--- RECORDS SHOWN ---

-- ==== Sys2Proof/Laws/State.lean ====
section
/-! SUPPORT. The small lemmas of the state's updates: one per field per update, true by rfl. -/

namespace Sys2Proof.Machine

/-! ### Responding -/

@[simp] theorem State.respond_build (s : State) (st : BitVec 8) (r : Word) : (s.respond st r).build = s.build := rfl
@[simp] theorem State.respond_mem (s : State) (st : BitVec 8) (r : Word) : (s.respond st r).mem = s.mem := rfl
@[simp] theorem State.respond_top (s : State) (st : BitVec 8) (r : Word) : (s.respond st r).top = s.top := rfl
@[simp] theorem State.respond_mid (s : State) (st : BitVec 8) (r : Word) : (s.respond st r).mid = s.mid := rfl
@[simp] theorem State.respond_faulted (s : State) (st : BitVec 8) (r : Word) : (s.respond st r).faulted = s.faulted := rfl
@[simp] theorem State.respond_fcause (s : State) (st : BitVec 8) (r : Word) : (s.respond st r).fcause = s.fcause := rfl
@[simp] theorem State.respond_fcw (s : State) (st : BitVec 8) (r : Word) : (s.respond st r).fcw = s.fcw := rfl
@[simp] theorem State.respond_finfo (s : State) (st : BitVec 8) (r : Word) : (s.respond st r).finfo = s.finfo := rfl
@[simp] theorem State.respond_rvbase (s : State) (st : BitVec 8) (r : Word) : (s.respond st r).rvbase = s.rvbase := rfl
@[simp] theorem State.respond_rvsize (s : State) (st : BitVec 8) (r : Word) : (s.respond st r).rvsize = s.rvsize := rfl
@[simp] theorem State.respond_rvcap (s : State) (st : BitVec 8) (r : Word) : (s.respond st r).rvcap = s.rvcap := rfl
@[simp] theorem State.respond_pkbase (s : State) (st : BitVec 8) (r : Word) : (s.respond st r).pkbase = s.pkbase := rfl
@[simp] theorem State.respond_pkw (s : State) (st : BitVec 8) (r : Word) : (s.respond st r).pkw = s.pkw := rfl
@[simp] theorem State.respond_pksize (s : State) (st : BitVec 8) (r : Word) : (s.respond st r).pksize = s.pksize := rfl
@[simp] theorem State.respond_pkcap (s : State) (st : BitVec 8) (r : Word) : (s.respond st r).pkcap = s.pkcap := rfl
@[simp] theorem State.respond_pkwords (s : State) (st : BitVec 8) (r : Word) : (s.respond st r).pkwords = s.pkwords := rfl
@[simp] theorem State.respond_pkidx (s : State) (st : BitVec 8) (r : Word) : (s.respond st r).pkidx = s.pkidx := rfl
@[simp] theorem State.respond_port (s : State) (st : BitVec 8) (r : Word) : (s.respond st r).port = s.port := rfl
@[simp] theorem State.respond_responses (s : State) (st : BitVec 8) (r : Word) : (s.respond st r).responses = s.responses ++ [⟨st, r⟩] := rfl
@[simp] theorem State.respond_tick (s : State) (st : BitVec 8) (r : Word) : (s.respond st r).tick = s.tick := rfl

/-! ### Taking a fault -/

@[simp] theorem State.takeFault_build (s : State) (c : FaultCode) (cw : BitVec 32) (a : Word) : (s.takeFault c cw a).build = s.build := rfl
@[simp] theorem State.takeFault_mem (s : State) (c : FaultCode) (cw : BitVec 32) (a : Word) : (s.takeFault c cw a).mem = s.mem := rfl
@[simp] theorem State.takeFault_top (s : State) (c : FaultCode) (cw : BitVec 32) (a : Word) : (s.takeFault c cw a).top = s.top := rfl
@[simp] theorem State.takeFault_mid (s : State) (c : FaultCode) (cw : BitVec 32) (a : Word) : (s.takeFault c cw a).mid = s.mid := rfl
@[simp] theorem State.takeFault_faulted (s : State) (c : FaultCode) (cw : BitVec 32) (a : Word) : (s.takeFault c cw a).faulted = true := rfl
@[simp] theorem State.takeFault_fcause (s : State) (c : FaultCode) (cw : BitVec 32) (a : Word) : (s.takeFault c cw a).fcause = c.number := rfl
@[simp] theorem State.takeFault_fcw (s : State) (c : FaultCode) (cw : BitVec 32) (a : Word) : (s.takeFault c cw a).fcw = cw := rfl
@[simp] theorem State.takeFault_finfo (s : State) (c : FaultCode) (cw : BitVec 32) (a : Word) : (s.takeFault c cw a).finfo = a := rfl
@[simp] theorem State.takeFault_rvbase (s : State) (c : FaultCode) (cw : BitVec 32) (a : Word) : (s.takeFault c cw a).rvbase = s.rvbase := rfl
@[simp] theorem State.takeFault_rvsize (s : State) (c : FaultCode) (cw : BitVec 32) (a : Word) : (s.takeFault c cw a).rvsize = s.rvsize := rfl
@[simp] theorem State.takeFault_rvcap (s : State) (c : FaultCode) (cw : BitVec 32) (a : Word) : (s.takeFault c cw a).rvcap = s.rvcap := rfl
@[simp] theorem State.takeFault_pkbase (s : State) (c : FaultCode) (cw : BitVec 32) (a : Word) : (s.takeFault c cw a).pkbase = s.pkbase := rfl
@[simp] theorem State.takeFault_pkw (s : State) (c : FaultCode) (cw : BitVec 32) (a : Word) : (s.takeFault c cw a).pkw = s.pkw := rfl
@[simp] theorem State.takeFault_pksize (s : State) (c : FaultCode) (cw : BitVec 32) (a : Word) : (s.takeFault c cw a).pksize = s.pksize := rfl
@[simp] theorem State.takeFault_pkcap (s : State) (c : FaultCode) (cw : BitVec 32) (a : Word) : (s.takeFault c cw a).pkcap = s.pkcap := rfl
@[simp] theorem State.takeFault_pkwords (s : State) (c : FaultCode) (cw : BitVec 32) (a : Word) : (s.takeFault c cw a).pkwords = s.pkwords := rfl
@[simp] theorem State.takeFault_pkidx (s : State) (c : FaultCode) (cw : BitVec 32) (a : Word) : (s.takeFault c cw a).pkidx = s.pkidx := rfl
@[simp] theorem State.takeFault_port (s : State) (c : FaultCode) (cw : BitVec 32) (a : Word) : (s.takeFault c cw a).port = s.port := rfl
@[simp] theorem State.takeFault_responses (s : State) (c : FaultCode) (cw : BitVec 32) (a : Word) : (s.takeFault c cw a).responses = s.responses ++ [⟨c.number, 0#64⟩] := rfl
@[simp] theorem State.takeFault_tick (s : State) (c : FaultCode) (cw : BitVec 32) (a : Word) : (s.takeFault c cw a).tick = s.tick := rfl

/-! ### Reset -/

@[simp] theorem State.takeReset_build (s : State) (m t : List (Nat × BitVec 64)) (d : List (Nat × BitVec 16)) : (s.takeReset m t d).build = s.build := rfl
@[simp] theorem State.takeReset_mem (s : State) (m t : List (Nat × BitVec 64)) (d : List (Nat × BitVec 16)) : (s.takeReset m t d).mem = Memory.ofList s.build.nwords m := rfl
@[simp] theorem State.takeReset_top (s : State) (m t : List (Nat × BitVec 64)) (d : List (Nat × BitVec 16)) : (s.takeReset m t d).top = Memory.ofList s.build.ntop t := rfl
@[simp] theorem State.takeReset_mid (s : State) (m t : List (Nat × BitVec 64)) (d : List (Nat × BitVec 16)) : (s.takeReset m t d).mid = Memory.ofList s.build.nmid d := rfl
@[simp] theorem State.takeReset_faulted (s : State) (m t : List (Nat × BitVec 64)) (d : List (Nat × BitVec 16)) : (s.takeReset m t d).faulted = false := rfl
@[simp] theorem State.takeReset_fcause (s : State) (m t : List (Nat × BitVec 64)) (d : List (Nat × BitVec 16)) : (s.takeReset m t d).fcause = 0#8 := rfl
@[simp] theorem State.takeReset_fcw (s : State) (m t : List (Nat × BitVec 64)) (d : List (Nat × BitVec 16)) : (s.takeReset m t d).fcw = 0#32 := rfl
@[simp] theorem State.takeReset_finfo (s : State) (m t : List (Nat × BitVec 64)) (d : List (Nat × BitVec 16)) : (s.takeReset m t d).finfo = 0#64 := rfl
@[simp] theorem State.takeReset_rvbase (s : State) (m t : List (Nat × BitVec 64)) (d : List (Nat × BitVec 16)) : (s.takeReset m t d).rvbase = 0#64 := rfl
@[simp] theorem State.takeReset_rvsize (s : State) (m t : List (Nat × BitVec 64)) (d : List (Nat × BitVec 16)) : (s.takeReset m t d).rvsize = 0#64 := rfl
@[simp] theorem State.takeReset_rvcap (s : State) (m t : List (Nat × BitVec 64)) (d : List (Nat × BitVec 16)) : (s.takeReset m t d).rvcap = 0#64 := rfl
@[simp] theorem State.takeReset_pkbase (s : State) (m t : List (Nat × BitVec 64)) (d : List (Nat × BitVec 16)) : (s.takeReset m t d).pkbase = 0#64 := rfl
@[simp] theorem State.takeReset_pkw (s : State) (m t : List (Nat × BitVec 64)) (d : List (Nat × BitVec 16)) : (s.takeReset m t d).pkw = 1#7 := rfl
@[simp] theorem State.takeReset_pksize (s : State) (m t : List (Nat × BitVec 64)) (d : List (Nat × BitVec 16)) : (s.takeReset m t d).pksize = 0#64 := rfl
@[simp] theorem State.takeReset_pkcap (s : State) (m t : List (Nat × BitVec 64)) (d : List (Nat × BitVec 16)) : (s.takeReset m t d).pkcap = 0#64 := rfl
@[simp] theorem State.takeReset_pkwords (s : State) (m t : List (Nat × BitVec 64)) (d : List (Nat × BitVec 16)) : (s.takeReset m t d).pkwords = 0#64 := rfl
@[simp] theorem State.takeReset_pkidx (s : State) (m t : List (Nat × BitVec 64)) (d : List (Nat × BitVec 16)) : (s.takeReset m t d).pkidx = 0#64 := rfl
@[simp] theorem State.takeReset_port (s : State) (m t : List (Nat × BitVec 64)) (d : List (Nat × BitVec 16)) : (s.takeReset m t d).port = s.port := rfl
@[simp] theorem State.takeReset_responses (s : State) (m t : List (Nat × BitVec 64)) (d : List (Nat × BitVec 16)) : (s.takeReset m t d).responses = [] := rfl
@[simp] theorem State.takeReset_tick (s : State) (m t : List (Nat × BitVec 64)) (d : List (Nat × BitVec 16)) : (s.takeReset m t d).tick = s.tick := rfl

/-! ### Placing a packet at the port -/

@[simp] theorem State.withFetchWord_build (s : State) (n w : Nat) : (s.withFetchWord n w).build = s.build := rfl
@[simp] theorem State.withFetchWord_mem (s : State) (n w : Nat) : (s.withFetchWord n w).mem = s.mem := rfl
@[simp] theorem State.withFetchWord_top (s : State) (n w : Nat) : (s.withFetchWord n w).top = s.top := rfl
@[simp] theorem State.withFetchWord_mid (s : State) (n w : Nat) : (s.withFetchWord n w).mid = s.mid := rfl
@[simp] theorem State.withFetchWord_faulted (s : State) (n w : Nat) : (s.withFetchWord n w).faulted = s.faulted := rfl
@[simp] theorem State.withFetchWord_fcause (s : State) (n w : Nat) : (s.withFetchWord n w).fcause = s.fcause := rfl
@[simp] theorem State.withFetchWord_fcw (s : State) (n w : Nat) : (s.withFetchWord n w).fcw = s.fcw := rfl
@[simp] theorem State.withFetchWord_finfo (s : State) (n w : Nat) : (s.withFetchWord n w).finfo = s.finfo := rfl
@[simp] theorem State.withFetchWord_rvbase (s : State) (n w : Nat) : (s.withFetchWord n w).rvbase = s.rvbase := rfl
@[simp] theorem State.withFetchWord_rvsize (s : State) (n w : Nat) : (s.withFetchWord n w).rvsize = s.rvsize := rfl
@[simp] theorem State.withFetchWord_rvcap (s : State) (n w : Nat) : (s.withFetchWord n w).rvcap = s.rvcap := rfl
@[simp] theorem State.withFetchWord_pkbase (s : State) (n w : Nat) : (s.withFetchWord n w).pkbase = s.pkbase := rfl
@[simp] theorem State.withFetchWord_pkw (s : State) (n w : Nat) : (s.withFetchWord n w).pkw = s.pkw := rfl
@[simp] theorem State.withFetchWord_pksize (s : State) (n w : Nat) : (s.withFetchWord n w).pksize = s.pksize := rfl
@[simp] theorem State.withFetchWord_pkcap (s : State) (n w : Nat) : (s.withFetchWord n w).pkcap = s.pkcap := rfl
@[simp] theorem State.withFetchWord_pkwords (s : State) (n w : Nat) : (s.withFetchWord n w).pkwords = s.pkwords := rfl
@[simp] theorem State.withFetchWord_pkidx (s : State) (n w : Nat) : (s.withFetchWord n w).pkidx = s.pkidx := rfl
@[simp] theorem State.withFetchWord_port (s : State) (n w : Nat) : (s.withFetchWord n w).port = .request (BitVec.ofNat 224 (w % 2 ^ n)) :: s.port := rfl
@[simp] theorem State.withFetchWord_responses (s : State) (n w : Nat) : (s.withFetchWord n w).responses = s.responses := rfl
@[simp] theorem State.withFetchWord_tick (s : State) (n w : Nat) : (s.withFetchWord n w).tick = s.tick := rfl

/-! ### Measures that only depend on some fields -/

@[simp] theorem State.respond_bits (s : State) (st : BitVec 8) (r : Word) : (s.respond st r).bits = s.bits := rfl

@[simp] theorem State.respond_vsize (s : State) (st : BitVec 8) (r : Word) : (s.respond st r).vsize = s.vsize := rfl

@[simp] theorem State.respond_vbit (s : State) (st : BitVec 8) (r : Word) (i : Nat) :
    (s.respond st r).vbit i = s.vbit i := rfl

@[simp] theorem State.respond_vones (s : State) (st : BitVec 8) (r : Word) (a b : Nat) :
    (s.respond st r).vones a b = s.vones a b := rfl

@[simp] theorem State.respond_epos (s : State) (st : BitVec 8) (r : Word) (i : Nat) :
    (s.respond st r).epos i = s.epos i := rfl

@[simp] theorem State.respond_summariesHold (s : State) (st : BitVec 8) (r : Word) :
    (s.respond st r).summariesHold = s.summariesHold := rfl

end Sys2Proof.Machine
end

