theorem OtherEffect.inv {s u : State} (e : OtherEffect s u) (h : s.Inv) : u.Inv := by
  obtain ⟨legal, mem, top, mid, rank, packed, record⟩ := inv_iff.mp h
  have hmem := e.memory mem
  have hpacked := e.packed legal packed
  rw [e.frame] at hmem hpacked ⊢
  exact inv_iff.mpr ⟨legal, hmem, top, mid, rank, hpacked, record⟩

theorem RankEffect.inv {s u : State} (e : RankEffect s u) (h : s.Inv) : u.Inv := by
  obtain ⟨legal, mem, top, mid, rank, packed, record⟩ := inv_iff.mp h
  have hmem := e.memory mem
  have htop := e.topSummaries legal top
  have hmid := e.midSummaries legal mid
  have hrank := e.rank legal rank
  rw [e.frame] at hmem htop hmid hrank ⊢
  exact inv_iff.mpr ⟨legal, hmem, htop, hmid, hrank, packed, record⟩

/-- A command whose completion keeps the invariant keeps it however it is answered. -/
theorem Answered.inv {P : State → Prop} {s t : State} (h : Answered P s t) (hs : s.Inv)
    (hP : ∀ u, P u → u.Inv) : t.Inv := by
  cases h with
  | locked _ ht => exact ht ▸ hs.respond _ _
  | completed r u hu ht => exact ht ▸ (hP u hu).respond _ _
  | faulted _ c cw a ht => exact ht ▸ hs.takeFault _ _ _

theorem exec_inv {i : Instr} {s t : State} (hs : s.Inv) (h : exec i s = .next t) : t.Inv := by
  rcases exec_answered h with ⟨-, ha⟩ | ⟨-, ha⟩
  · exact ha.inv hs fun _ e => e.inv hs
  · exact ha.inv hs fun _ e => e.inv hs

/-- The reset values meet the invariant of every legal build, whatever the memories hold (10_state.md R40). -/
theorem afterReset_inv {b : Build} {mem top : Memory 64} {mid : Memory 16} (hlegal : b.legal = true)
    (hmem : Memory.Sound b.nwords mem) (htop : Memory.Sound b.ntop top) (hmid : Memory.Sound b.nmid mid)
    (port : List HostInput) (tick : Nat) : (State.afterReset b mem top mid port tick).Inv :=
  inv_iff.mpr ⟨hlegal, hmem, htop, hmid, rankVectorOk_iff.mpr (by simp [State.afterReset]),
    packedVectorOk_iff.mpr (by simp [State.afterReset]), rfl⟩

theorem defaultBuild_legal : Config.defaultBuild.legal = true := by decide

/-- Settles O10: the reset values meet the invariant of the default build with empty memories. -/
theorem resetStateMeetsTheInvariant : Obligations.ResetStateMeetsTheInvariant :=
  afterReset_inv defaultBuild_legal (Memory.sound_ofList _ []) (Memory.sound_ofList _ []) (Memory.sound_ofList _ [])
    [] 0

/-- Settles O11: an idle step changes nothing, a reset gives the reset values, a command answers as its family may, and
an illegal packet takes a fault or is answered LOCKED. -/
theorem stepKeepsTheInvariant : Obligations.StepKeepsTheInvariant := by
  intro s t hs h
  rcases step_cases h with
    ⟨-, rfl⟩ | ⟨m, tp, d, rest, -, rfl⟩ | ⟨p, rest, i, -, -, he⟩ | ⟨p, rest, why, -, -, he⟩
  · exact hs
  · exact afterReset_inv hs.legal (Memory.sound_ofList _ m) (Memory.sound_ofList _ tp) (Memory.sound_ofList _ d) _ _
  · exact exec_inv (hs.takeRequest _ _) he
  · exact (illegalPacket_answered (P := State.Inv) he).inv (hs.takeRequest _ _) fun _ => id

/-! ### The build -/

theorem OtherEffect.build_eq {s u : State} (e : OtherEffect s u) : u.build = s.build := by rw [e.frame]

theorem RankEffect.build_eq {s u : State} (e : RankEffect s u) : u.build = s.build := by rw [e.frame]

theorem Answered.build_eq {P : State → Prop} {s t : State} (h : Answered P s t)
    (hP : ∀ u, P u → u.build = s.build) : t.build = s.build := by
  cases h with
  | locked _ ht => rw [ht, State.respond_build]
  | completed r u hu ht => rw [ht, State.respond_build, hP u hu]
  | faulted _ c cw a ht => rw [ht, State.takeFault_build]

theorem exec_build {i : Instr} {s t : State} (h : exec i s = .next t) : t.build = s.build := by
  rcases exec_answered h with ⟨-, ha⟩ | ⟨-, ha⟩
  · exact ha.build_eq fun _ e => e.build_eq
  · exact ha.build_eq fun _ e => e.build_eq

/-- Settles O13: no command's frame holds the build, and a reset keeps it. -/
theorem stepNeverChangesTheBuild : Obligations.StepNeverChangesTheBuild := by
  intro s t h
  rcases step_cases h with
    ⟨-, rfl⟩ | ⟨m, tp, d, rest, -, rfl⟩ | ⟨p, rest, i, -, -, he⟩ | ⟨p, rest, why, -, -, he⟩
  · rfl
  · rw [State.takeReset_build]
  · exact (exec_build he).trans rfl
  · exact (illegalPacket_answered (P := fun u => u.build = s.build) he).build_eq fun _ => id

/-! ### The summaries -/

/-- Settles O19: the frame of the other commands holds neither the summaries nor the rank vector's registers. -/
theorem otherCommandsLeaveTheSummaries : Obligations.OtherCommandsLeaveTheSummaries := by
  intro i s t hi h
  rcases exec_answered h with ⟨hrank, -⟩ | ⟨-, ha⟩
  · simp [hi] at hrank
  · cases ha with
    | locked _ ht => simp [ht]
    | completed r u hu ht => rw [ht, hu.frame]; simp
    | faulted _ c cw a ht => simp [ht]

/-! ### The memories after reset -/

/-- Settles O9: the reset input lists the wanted contents of every address. -/
theorem memoriesAfterResetAreArbitrary : Obligations.MemoriesAfterResetAreArbitrary := by
  intro s rest f g h
  refine ⟨contentsBelow f s.build.nwords, contentsBelow g s.build.ntop, contentsBelow h s.build.nmid, _,
    step_reset rfl, fun a ha => ?_, fun a ha => ?_, fun a ha => ?_, rfl⟩
  · exact Memory.read_ofList_contentsBelow f le_rfl ha
  · exact Memory.read_ofList_contentsBelow g le_rfl ha
  · exact Memory.read_ofList_contentsBelow h le_rfl ha

end Sys2Proof.Machine
end

section
/-! One bit of `M` at a time: the directed moves (20_memory.md R67), and a field read after it was written (R64,
R65). -/

namespace Sys2Proof.Machine

/-- Bit `i` of word `a` is the bit of `M` at position `64 * a + i` (20_memory.md R66). -/
theorem read_getLsbD_eq_bitAt (m : Memory 64) {a i : Nat} (hi : i < 64) :
    (Memory.read m a).getLsbD i = bitAt m (64 * a + i) := by
  rw [bitAt, show (64 * a + i) / 64 = a by omega, show (64 * a + i) % 64 = i by omega]

/-- Two canonical memories with the same bits are the same data. -/
theorem Memory.ext_of_bitAt {m₁ m₂ : Memory 64} (h₁ : Memory.wf m₁) (h₂ : Memory.wf m₂)
    (h : ∀ q, bitAt m₁ q = bitAt m₂ q) : m₁ = m₂ := by
  refine Memory.ext_of_read m₁ m₂ h₁ h₂ fun a => BitVec.eq_of_getLsbD_eq fun i hi => ?_
  rw [read_getLsbD_eq_bitAt m₁ hi, read_getLsbD_eq_bitAt m₂ hi, h]

/-- The directed moves and `MoveBits` write the same one-bit value. -/
theorem bitWord_eq_ofNat (b : Bool) : (if b then 1#64 else 0#64) = BitVec.ofNat 64 b.toNat := by
  cases b <;> rfl

/-- Going up with the destination below the source, no source bit is overwritten before its turn. -/
theorem moveAscending_eq_moveFrom {m : Memory 64} {s d : Nat} (hm : Memory.wf m) (hds : d ≤ s) (n : Nat) :
    moveAscending s d n m = moveFrom m m s d n := by
  induction n with
  | zero => rfl
  | succ n ih =>
    have unread : bitAt (moveFrom m m s d n) (s + n) = bitAt m (s + n) := by
      rw [bitAt_moveFrom _ _ _ _ _ _ hm, if_neg (by omega)]
    simp only [moveAscending, moveFrom, ih, unread, bitWord_eq_ofNat]

/-- Going down, the bit written first is the last one of `MoveBits`, when the move of the rest does not read it. -/
theorem moveBits_bitWrite_last {m : Memory 64} {s d : Nat} (hm : Memory.wf m) (hsd : s ≤ d) (n : Nat) :
    moveBits (bitWrite m (d + n) 1 (BitVec.ofNat 64 (bitAt m (s + n)).toNat)) s d n = moveBits m s d (n + 1) := by
  have hw := bitWrite_wf m (d + n) 1 (BitVec.ofNat 64 (bitAt m (s + n)).toNat) hm
  refine Memory.ext_of_bitAt (moveFrom_wf _ _ _ _ _ hw) (moveFrom_wf _ _ _ _ _ hm) fun q => ?_
  rw [moveBits, moveBits, moveFrom, bitAt_moveFrom _ _ _ _ _ _ hw,
    bitAt_bitWrite (moveFrom m m s d n) _ _ _ _ (moveFrom_wf _ _ _ _ _ hm) (by omega) (moveBit_fits _),
    bitAt_moveFrom _ _ _ _ _ _ hm]
  simp only [bitAt_bitWrite m _ _ _ _ hm (show 1 ≤ 64 by omega) (moveBit_fits _)]
  by_cases hq : d ≤ q ∧ q < d + n
  · rw [if_pos hq, if_neg (by omega), if_neg (by omega), if_pos hq]
  · rw [if_neg hq, if_neg hq]

/-- Going down with the destination above the source, no source bit is overwritten before its turn. -/
theorem moveDescending_eq_moveBits {m : Memory 64} {s d : Nat} (hm : Memory.wf m) (hsd : s ≤ d) (n : Nat) :
    moveDescending s d n m = moveBits m s d n := by
  induction n generalizing m with
  | zero => rfl
  | succ n ih =>
    rw [moveDescending, bitWord_eq_ofNat, ih (bitWrite_wf _ _ _ _ hm), moveBits_bitWrite_last hm hsd]

/-- Settles O36: each direction, by induction on the length. -/
theorem directedMovesEqualTheMove : Obligations.DirectedMovesEqualTheMove := by
  intro m s d len hm
  exact ⟨fun hds => moveAscending_eq_moveFrom hm hds len, fun hsd => moveDescending_eq_moveBits hm hsd len⟩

---

→ **TRY IT**: Every line above from the line with "d).rvcap = 0#64 := rfl" to the line with "d).pkbase = 0#64 := rfl", inclusive, must be returned exactly; no other line belongs in the reply.

→ **ANSWER SECTION**:
@[simp] theorem State.takeReset_rvcap (s : State) (m t : List (Nat × BitVec 64)) (d : List (Nat × BitVec 16)) : (s.takeReset m t d).rvcap = 0#64 := rfl
@[simp] theorem State.takeReset_pkbase (s : State) (m t : List (Nat × BitVec 64)) (d : List (Nat × BitVec 16)) : (s.takeReset m t d).pkbase = 0#64 := rfl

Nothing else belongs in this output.